I looked at both Polaris and Arctic Cat at Christmas. Both were great machines. I bought the Arctic Cat 400 with the dump bed. Polaris has a 6-month warranty. Arctic Cat has a 2-year warranty, with a $50.00 deductible. Polaris has a 1" receiver hitch. Arctic Cat has a 2" receiver. Polaris wanted $450.00 for a Warn winch. Arctic Cat had a $69.00 special for the very same winch. My Polaris dealer didn't want to deal. My Arctic Cat dealer wanted my business!   

I'm very pleased and plan on buying another Arctic Cat when I can afford it (for my wife).

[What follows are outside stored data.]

-- ==== Sys2Proof/Machine/Boundary.lean ====
section
/-! DEFINITION. The step boundary of a ridge (R51): held slab changes, drift fits, shadow copies, committed records, a
version flip, and the valley set and stream (R56, R64, R71, R117, R137, R159, R198, R246, R478, R488–R495). -/
namespace Sys2Proof.Machine

/-! ## Held changes -/

/-- Queues the operations that waited for a slab's stand-in (R64, R567). -/
def Block.releaseFor (s : Block) (r c e p : Nat) : Block :=
  let mine (o : StoreOp) : Bool := decide (o.site = c ∧ o.engine = e ∧ o.slab = p ∧ (o.kind = .refreshSlab ∨ o.kind = .replaceColumn))
  let l := (s.waiting r).filter mine
  l.foldl (fun t o => t.enqueue r o) (s.setWaiting r ((s.waiting r).filter (fun o => !mine o)))

/-- Staged replacement columns enter the column map; a scree column that they take over from becomes defective (R71). -/
def Slab.takeColumns (b : Slab) : Slab :=
  b.stagedMap.foldl (fun x m =>
    let old := (x.colmap.filter (fun y => decide (y.2 = m.2))).map (·.1)
    { x with colmap := SMap.ins m.1 m.2 (x.colmap.filter (fun y => decide (y.2 ≠ m.2))), defective := distinct (x.defective ++ old) })
    { b with stagedMap := [] }

/-- One held change takes effect (R51). -/
def Block.boundaryAct (s : Block) (r : Nat) : BoundaryAct → Block
  | .standInFor c e p =>
    ((s.modSlab r c e 8 (fun b => { b with state := .standin, replaces := p })).slabTo r c e p .outForRefresh).releaseFor r c e p
  | .standBack c e p => (s.backToResident r c e p).modSlab r c e 8 (fun b => { b with state := .free, replaces := 0 })
  | .assign c e p => (s.retireSlab r c e p).modSlab r c e 8 (fun b => { b with state := .assigned, replaces := p })
  | .columns c e p => (s.modSlab r c e p Slab.takeColumns).raise (ridgePage r 0) Irq.ridgeStore_COL_REPLACED
  | .steer c e col => s.steerColumn r c e col
  | .freeMirror c e => s.modSlab r c e 8 (fun b => { b with state := .free, replaces := 0 })

/-- Every held change, in order; what waits for slab 8 or for a boundary goes on (R65, R569, R570). -/
def Block.runActs (s : Block) (r : Nat) : Block :=
  let l := s.acts r
  let t := l.foldl (fun t a => t.boundaryAct r a) { s with store := { s.store with boundary := SMap.del r s.store.boundary } }
  (t.mirrorGrants r).iftGo r

/-- New drift fits take effect (R56). -/
def Block.applyFits (s : Block) (r : Nat) : Block :=
  let l := s.store.slabs.filter (fun x => decide (keyRidge x.1 = r) && x.2.stagedFit.isSome)
  l.foldl (fun t x => t.modSlab r (keySite x.1) (keyEngine x.1) (keySlab x.1) (fun b => match b.stagedFit with
    | some (g, o) => { b with gain := g, offset := o, stagedFit := none }
    | none => b)) s

/-- The engines' shadow copies and the trim set of the ridge's band take effect (R117, R159). -/
def Block.applyShadows (s : Block) (r : Nat) : Block :=
  let band := s.fld (LT_RIDGE_STAT.BAND r)
  (s.eng.filter (fun x => decide (x.1 / 272 = r))).foldl (fun t x =>
    let c := x.1 / 8 % 34
    let e := x.1 % 8
    let y := t.engine r c e
    let t := y.shadow.foldl (fun t w => t.setReg w.1 w.2) t
    (t.setEngine r c e { y with shadow := [], trimBand := band }).setBit (ENG_SHADOW.PENDING r c e) false) s

/-- Software's writes of norm-watch entries take effect (R198). -/
def Block.applyNorms (s : Block) (r : Nat) : Block :=
  (s.core.filter (fun x => decide (x.1 / 34 = r))).foldl (fun t x =>
    let c := x.1 % 34
    let page := sitePage r c 0
    let t := x.2.nwShadow.foldl (fun t w =>
      let off := 0x308 + 4 * (w.1 % 4)
      let key := regKey page off (w.1 / 4)
      t.setReg key (t.written page off (t.reg key) w.2)) t
    t.modCore r c (fun y => { y with nwShadow := [] })) s

/-! ## Residency at the boundary (R478, R488, R489, R494, R495) -/

/-- A committed record's entry becomes RESIDENT, VALLEY or, for WIDTH 0, EMPTY (R478, R481). -/
def Block.activate (s : Block) (x : PendRec) : Block :=
  let b := x.body
  let pos := position b.ridge b.core b.engine b.slab b.block
  let t := if b.width = 0 then s.leaveVersion pos x.ver
    else match s.entryOf pos x.ver with
      | none => s
      | some i =>
        if b.src = 0 then s.setEntry i { s.entry i with state := 2, refetch := false }
        else
          let t := s.setEntry i { s.entry i with state := 3, refetch := false }
          { t.setFld SD_VALLEY.VALLEY_USED (t.fld SD_VALLEY.VALLEY_USED + 1) with
            res := { t.res with mailbox := t.res.mailbox ++ [siteKey b.ridge (s.siteOf b.ridge b.core)] } }
  let t := if x.pslab = 15 then t
    else (t.openEntries b.ridge b.core b.engine x.pslab).foldl (fun t y =>
      if t.res.records.any (fun z => decide (z ≠ x ∧ z.stage ≠ .committing) && z.on b.ridge b.core b.engine x.pslab) then t
      else if y.2.src = 0 ∧ !t.res.records.any (fun z => decide (position z.body.ridge z.body.core z.body.engine z.body.slab z.body.block = y.1 / 2)) then
        t.setEntry y.1 { y.2 with state := 2 }
      else t) t
  t.endRecords [x] 0

/-- Every committing record of the ridge (R478); a migration that waited for the swap goes on (R249). -/
def Block.activateAll (s : Block) (r : Nat) : Block :=
  let l := s.res.records.filter (fun x => decide (x.body.ridge = r ∧ x.stage = .committing))
  if l.isEmpty then s else (l.foldl (fun t x => t.activate x) s).migReady r

/-- The valley blocks of a logical core in a version, in order of position. -/
def Block.valleySet (s : Block) (r k v : Nat) : List (Nat × LayerEntry) :=
  s.res.layer.filter (fun x => decide (x.1 / 1024 = r * 32 + k ∧ x.2.state = 3) && x.2.inVer v)

/-- A mailbox entry (R494). -/
def Block.mailEntry (s : Block) (r c : Nat) (x : Nat × LayerEntry) : Nat :=
  let e := x.1 / 128 % 8
  let l := entrySlab x.1
  let b := entryBlock x.1
  let p := s.pslabOf r (s.imageCore r c) e l (s.activeVer r)
  let w := s.block r c e p b
  e + l * 2 ^ 3 + b * 2 ^ 6 + x.2.width * 2 ^ 9 + btZeroHi w * 2 ^ 13 + btZeroLo w * 2 ^ 17 + x.2.src * 2 ^ 21

/-- Writes a core's valley mailbox, row 4,095 (R494). -/
def Block.writeMailbox (s : Block) (r c step : Nat) : Block :=
  let l := s.valleySet r (s.imageCore r c) (s.activeVer r)
  let row : Row := (List.range l.length).foldl (fun v i => v ||| (BitVec.ofNat 4096 (s.mailEntry r c (l.getD i (0, .none))) <<< (64 + 64 * i)))
    (BitVec.ofNat 4096 (l.length + step * 2 ^ 32))
  (s.sharedWrite r c 4095 row allWords 49 false 0 []).1

/-- The mailboxes of cores whose valley set changes at this boundary. -/
def Block.writeMailboxes (s : Block) (r step : Nat) : Block :=
  let l := distinct (s.res.mailbox.filter (fun k => decide (k / 34 = r)))
  l.foldl (fun t k => t.writeMailbox r (k % 34) step)
    { s with res := { s.res with mailbox := s.res.mailbox.filter (fun k => decide (k / 34 ≠ r)) } }

/-- Codes as a stream of N-bit codes, byte 0 lowest (R272). -/
def codeStream (n : Nat) : List Nat → Nat
  | [] => 0
  | c :: rest => c % 2 ^ n + 2 ^ n * codeStream n rest

/-- The rows of a valley block's stream (R495): header and data, or the header alone when its record fails its tag. -/
def Block.streamRows (s : Block) (r c step : Nat) (bad : Bool) (x : Nat × LayerEntry) : List Row :=
  let head : Row := BitVec.ofNat 4096 (s.mailEntry r c x + step % 2 ^ 32 * 2 ^ 64 + (if bad then 0xFFFFFFFF * 2 ^ 96 else 0))
  if bad then [head]
  else
    let codes := if x.2.src = 2 then SMap.get [] s.res.hostCodes x.1 else SMap.get [] s.res.valley x.2.vslot
    let n := rowCodes x.2.width
    let perRow := 4096 / x.2.width
    head :: (List.range (512 * n / perRow)).map (fun i =>
      (BitVec.ofNat 4096 (codeStream x.2.width ((codes.drop (perRow * i)).take perRow))))

/-- Streams rows while region 63 of their core has room (R456, R495); a disabled region takes none. -/
def Block.pumpStreams (s : Block) : Block :=
  (List.range s.res.streams.length).foldl (fun t _ =>
    match t.res.streams with
    | [] => t
    | (k, row) :: rest =>
      let r := k / 34
      let c := k % 34
      let u := { t with res := { t.res with streams := rest } }
      match t.regionRefuses r c 63 with
      | none => u.produceRow r c 63 row 49 false
      | some true => t
      | some false => u) s

/-- Whether a valley block held in host memory cannot be decrypted: its record fails its tag, or its key is gone (R495,
R604). -/
def Block.hostBad (s : Block) (bad : List Nat) (x : Nat × LayerEntry) : Bool :=
  decide (x.2.src = 2) && (bad.contains x.1 || (match SMap.find x.2.vslot s.res.hostTable with
    | some (slot, _) => (SMap.find slot s.tr.keys).isNone
    | none => true))

/-- The valley stream of a step (R495): `bad` are the entries whose record fails its tag. -/
def Block.streamStep (s : Block) (r step : Nat) (bad : List Nat) : Block :=
  let t := (List.range 32).foldl (fun t k =>
    let c := t.siteOf r k
    (t.valleySet r k (t.stepVersion r)).foldl (fun t x =>
      let b := t.hostBad bad x
      let u := { t with res := { t.res with streams := t.res.streams ++ (t.streamRows r c step b x).map (fun row => (siteKey r c, row)) } }
      if b then (u.failedNow r).signature 7 0 0 (u.locEngine r c (x.1 / 128 % 8)) step (u.rev r) 0 0 else u) t) s
  t.pumpStreams

/-- An armed flip at the boundary into a step (R488, R489). -/
def Block.flip (s : Block) (r step : Nat) : Block :=
  if s.fld (RZ_FLIP_STAT.STATE r) ≠ 1 ∨ stepBefore step (s.fld (RZ_FLIP_STEP.STEP r)) then s
  else
    let into := s.fld (RZ_FLIP_CTL.TO r)
    let late := s.res.layer.any (fun x => decide (x.1 / 32768 = r) && x.2.inVer into && (decide (x.2.state = 1) || x.2.refetch))
    if late then (s.setFld (RZ_FLIP_STAT.STATE r) 3).raise (diePage 12) Irq.residency_FLIP_LATE
    else
      let t := (s.setFld (RZ_FLIP_STAT.ACTIVE r) into).setFld (RZ_FLIP_STAT.STATE r) 2
      let t := { t with res := { t.res with mailbox := t.res.mailbox
        ++ ((t.res.layer.filter (fun (x : Nat × LayerEntry) => decide (x.1 / 32768 = r ∧ x.2.state = 3))).map (fun (x : Nat × LayerEntry) => siteKey r (t.siteOf r (x.1 / 1024 % 32)))) } }
      let t := t.send (cellPacket ⟨t.fld FAB_SELF.COORD, 0, 18⟩ 32 (t.sourceOf r) (t.fld (RZ_FLIP_CTL.CELL r)) .add 1)
      t.raise (diePage 12) Irq.residency_FLIPPED

/-! ## The boundary -/

/-- The step boundary of a ridge. `into` is the step that begins, absent where the counter does not advance (R51). -/
def Block.stepBoundary (s : Block) (r : Nat) (into : Option Nat) (bad : List Nat) : Block :=
  let t := ((((((s.runActs r).applyFits r).applyShadows r).calCommit r).applyNorms r).migStop r).activateAll r
  let step := into.getD (s.step r)
  let t := match into with | some n => t.flip r n | none => t
  let t := t.writeMailboxes r step
  match into with | some n => t.streamStep r n bad | none => t

end Sys2Proof.Machine
end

I think they Polaris and Arctic Cat are both good machines. I was told that two brothers own the two companies.


----------



## Vectorman (Jan 29, 2005)

We take several 4-wheeler trips a year to the mountians of Virginia. When we go we take 3 Polaris', 2 Hondas, 2 Suzukis and 2 Kawasakis. Each one has its good and bad points. Polaris makes a great 4 wheeler. They only have one problem that I don't like. They are scary coming down steep hills. The back wheels will start sliding down the hills and you must brake hard to keep from swapping ends. When we go riding, it doesn't matter which atv you are riding. We always come home looking like this.  

 Vectorman


----------



## carabrook (Apr 28, 2005)

We own a honda, 2 wheel drive recon and it has been a great little machine. Found it a bit light for pulling trailers full of wood up hills and plowing foodplots so this spring we bought a Rhino side by side, 2 wh, 4 wh and full differential lock with full 13" ground clearance and a wynch. We are very happy with it and the power to go anywhere is pretty evident.


----------



## B Young (Apr 29, 2005)

I recommend the new Suzukis. I have a 2003 500 that is awsome. It has about as much power as a lot of the big ones. If I was going to get one I would make it a new Suzuki 700 Twin Peaks I have ridden one and they are niiiiiiiice!  They are also cheaper than most.


----------